end Sys2Proof.Machine
end

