-- ==== Sys2Proof/Machine/Dispatch.lean ====
section
/-! DEFINITION. One arm per row of spec/opcode_table.json: a call of its meaning. -/

namespace Sys2Proof.Machine

open Sys2Proof
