/-- The step register and the sweep table (12 R364, R371, R372). GSTP.add changes the master's value, and its split waits until every copy has adopted it;
GSTP.rd reads the master; each copy adopts the changes in order, and a home slice that crosses a multiple of 2^22 sweeps the
registered words homed there: a word whose age has reached 2^22 is brought up to date. GSWP.add registers a region, or writes why not; GSWP.rem removes one.
That a sweep takes one word at each step, and that its slice adopts no further change before it is over, is the model's choice (assumption log 116), and so
is the order in which GSWP.add tests its conditions (log 119). -/
def Obligations.StepRegister : Prop :=
  (∀ (o : OpS) (s : State) (c : Ctx), Ready s o.g (srcRds o.a) [] c → c.g.isPack = false →
    let ka := c.k o.a.kNum
    let x := s.stepReg (s.asidOf c.g)
    (s.pisteOf c.g = true → Answers (.gstpAdd o) s (Traps c .illpiste 0)) ∧
    (s.pisteOf c.g = false → 2 ^ 22 < ka.toNat → Answers (.gstpAdd o) s (Traps c .illop 0x70)) ∧
    (s.pisteOf c.g = false → ka.toNat ≤ 2 ^ 22 → c.e < c.g.splits.length → Answers (.gstpAdd o) s (fun t =>
      (t.stepReg (s.asidOf c.g)).history = x.history ++ [x.history.getLastD 0 + ka.setWidth 32] ∧
      (t.stepReg (s.asidOf c.g)).waiting = x.waiting ++ [(⟨c.r, c.e, dstNum o.d, s.nextId⟩, x.history.length + 1)] ∧
      t.hbm = s.hbm ∧ t.onchip = s.onchip ∧ c.Awaits (dstNum o.d) s.nextId t))) ∧
  (∀ (o : OpS) (s : State) (c : Ctx), Ready s o.g [] [] c → c.g.isPack = false →
    (s.pisteOf c.g = true → Answers (.gstpRd o) s (Traps c .illpiste 0)) ∧
    (s.pisteOf c.g = false → Answers (.gstpRd o) s (Completes c [] 1 (fun g =>
      g.writeK (dstNum o.d) (((s.stepReg (s.asidOf c.g)).history.getLastD 0).setWidth 64))))) ∧
  (∀ (o : OpS) (s : State) (c : Ctx), Ready s o.g (kRds o.a 2) [] c → c.g.isPack = false →
    let x := s.stepReg (s.asidOf c.g)
    let base := (c.k o.a.kNum).toNat
    let len := (c.k (o.a.kNum + 1)).toNat
    let bad := base % 8 ≠ 0 ∨ len % 8 ≠ 0 ∨ len < 8 ∨ 2 ^ 32 < len ∨ 2 ^ 56 < base + len ∨ 2 ^ 56 - 2 ^ 40 < base + len
    let clash := ∃ r ∈ x.sweeps, r.base < base + len ∧ base < r.base + r.len
    let st (n : Nat) (u : State) : Prop :=
      Answers (.gswpAdd o) s (Updates c (kRds o.a 2) (fun g => g.writeK (dstNum o.d) (BitVec.ofNat 64 n)) u)
    (bad → st 2 s) ∧ (¬bad → clash → st 3 s) ∧ (¬bad → ¬clash → 64 ≤ x.sweeps.length → st 1 s) ∧
    (∀ l, s.launch? c.g.lid = some l → ¬bad → ¬clash → x.sweeps.length < 64 →
      st 0 (s.setStepReg { x with sweeps := x.sweeps ++ [⟨base, len, l.ft⟩] }))) ∧
  (∀ (o : OpS) (s : State) (c : Ctx), Ready s o.g (srcRds o.a) [] c → c.g.isPack = false →
    let x := s.stepReg (s.asidOf c.g)
    let base := (c.k o.a.kNum).toNat
    ((∃ r ∈ x.sweeps, r.base = base) → Answers (.gswpRem o) s (Updates c (srcRds o.a) (fun g => g.writeK (dstNum o.d) 0)
      (s.setStepReg { x with sweeps := x.sweeps.filter (fun r => r.base ≠ base) }))) ∧
    ((∀ r ∈ x.sweeps, r.base ≠ base) → Answers (.gswpRem o) s (Completes c (srcRds o.a) 1 (fun g => g.writeK (dstNum o.d) 4)))) ∧
  (∀ (s : State) (asid : Nat) (p : Place), p ∈ allPlaces →
    let x := s.stepReg asid
    let n := x.adopted.getD p 0
    let v := x.history.getD n 0
    x.todo.getD p [] = [] → n < x.history.length → Answers (.stepPropagate asid p) s (fun t =>
      let y := t.stepReg asid
      y.history = x.history ∧ y.adopted = x.adopted.set p (n + 1) ∧ t.onchip = s.onchip ∧ t.hbm = s.hbm ∧
      (∀ a, a ∈ y.todo.getD p [] ↔ v.toNat / 2 ^ 22 ≠ (x.copy p).toNat / 2 ^ 22 ∧ ∃ d j, p = .slice d j ∧ s.homeOf d x.asid a = (d, j) ∧
        ∃ r ∈ x.sweeps, ∃ i < r.len / 8, a = r.base + 8 * i) ∧
      (x.waiting = [] → t.groups = s.groups) ∧
      (∀ w m, x.waiting = [(w, m)] →
        ((∀ q ∈ allPlaces, m < y.adopted.getD q 0 ∨ (m = y.adopted.getD q 0 ∧ y.todo.getD q [] = [])) →
          y.waiting = [] ∧ Answered s w ((x.history.getD (m - 1) 0).setWidth 64) t) ∧
        ((∃ q ∈ allPlaces, y.adopted.getD q 0 < m) → y.waiting = x.waiting ∧ t.groups = s.groups)))) ∧
  (∀ (s : State) (asid : Nat) (p : Place), p ∈ allPlaces →
    let x := s.stepReg asid
    x.todo.getD p [] ≠ [] → Answers (.stepPropagate asid p) s (fun t => ∃ a ∈ x.todo.getD p [],
      let v := (x.copy p).toNat
      (t.stepReg asid).todo.getD p [] = (x.todo.getD p []).filter (· ≠ a) ∧ (t.stepReg asid).adopted = x.adopted ∧
      (t.stepReg asid).history = x.history ∧ t.onchip = s.onchip ∧
      ∀ d j r y, p = .slice d j → x.sweeps.find? (fun r => decide (r.base ≤ a) && decide (a < r.base + r.len)) = some r →
        s.xlate d asid a = .ok y →
        let w := bytesToNat (s.homeRead d asid a 8)
        ((v % 2 ^ 24 + 2 ^ 24 - w / 2 ^ 8 % 2 ^ 24) % 2 ^ 24 < 2 ^ 22 → t.hbm = s.hbm) ∧
        (2 ^ 22 ≤ (v % 2 ^ 24 + 2 ^ 24 - w / 2 ^ 8 % 2 ^ 24) % 2 ^ 24 → t.hbm = (s.homeWrite d asid a
          (natToBytes 8 (decayTo w v r.ft * 2 ^ 32 + v % 2 ^ 24 * 2 ^ 8 + w % 2 ^ 8))).hbm)))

→ Work request:
When the line with "(s.pisteOf c.g = false → ka.toNat" is reached in the data above, start copying there, and copy each line exactly until the line with "g.writeK (dstNum o.d) (((s.stepReg" has been copied; copy nothing else.

→ Answer space:
    (s.pisteOf c.g = false → ka.toNat ≤ 2 ^ 22 → c.e < c.g.splits.length → Answers (.gstpAdd o) s (fun t =>
      (t.stepReg (s.asidOf c.g)).history = x.history ++ [x.history.getLastD 0 + ka.setWidth 32] ∧
      (t.stepReg (s.asidOf c.g)).waiting = x.waiting ++ [(⟨c.r, c.e, dstNum o.d, s.nextId⟩, x.history.length + 1)] ∧
      t.hbm = s.hbm ∧ t.onchip = s.onchip ∧ c.Awaits (dstNum o.d) s.nextId t))) ∧
  (∀ (o : OpS) (s : State) (c : Ctx), Ready s o.g [] [] c → c.g.isPack = false →
    (s.pisteOf c.g = true → Answers (.gstpRd o) s (Traps c .illpiste 0)) ∧
    (s.pisteOf c.g = false → Answers (.gstpRd o) s (Completes c [] 1 (fun g =>
      g.writeK (dstNum o.d) (((s.stepReg (s.asidOf c.g)).history.getLastD 0).setWidth 64))))) ∧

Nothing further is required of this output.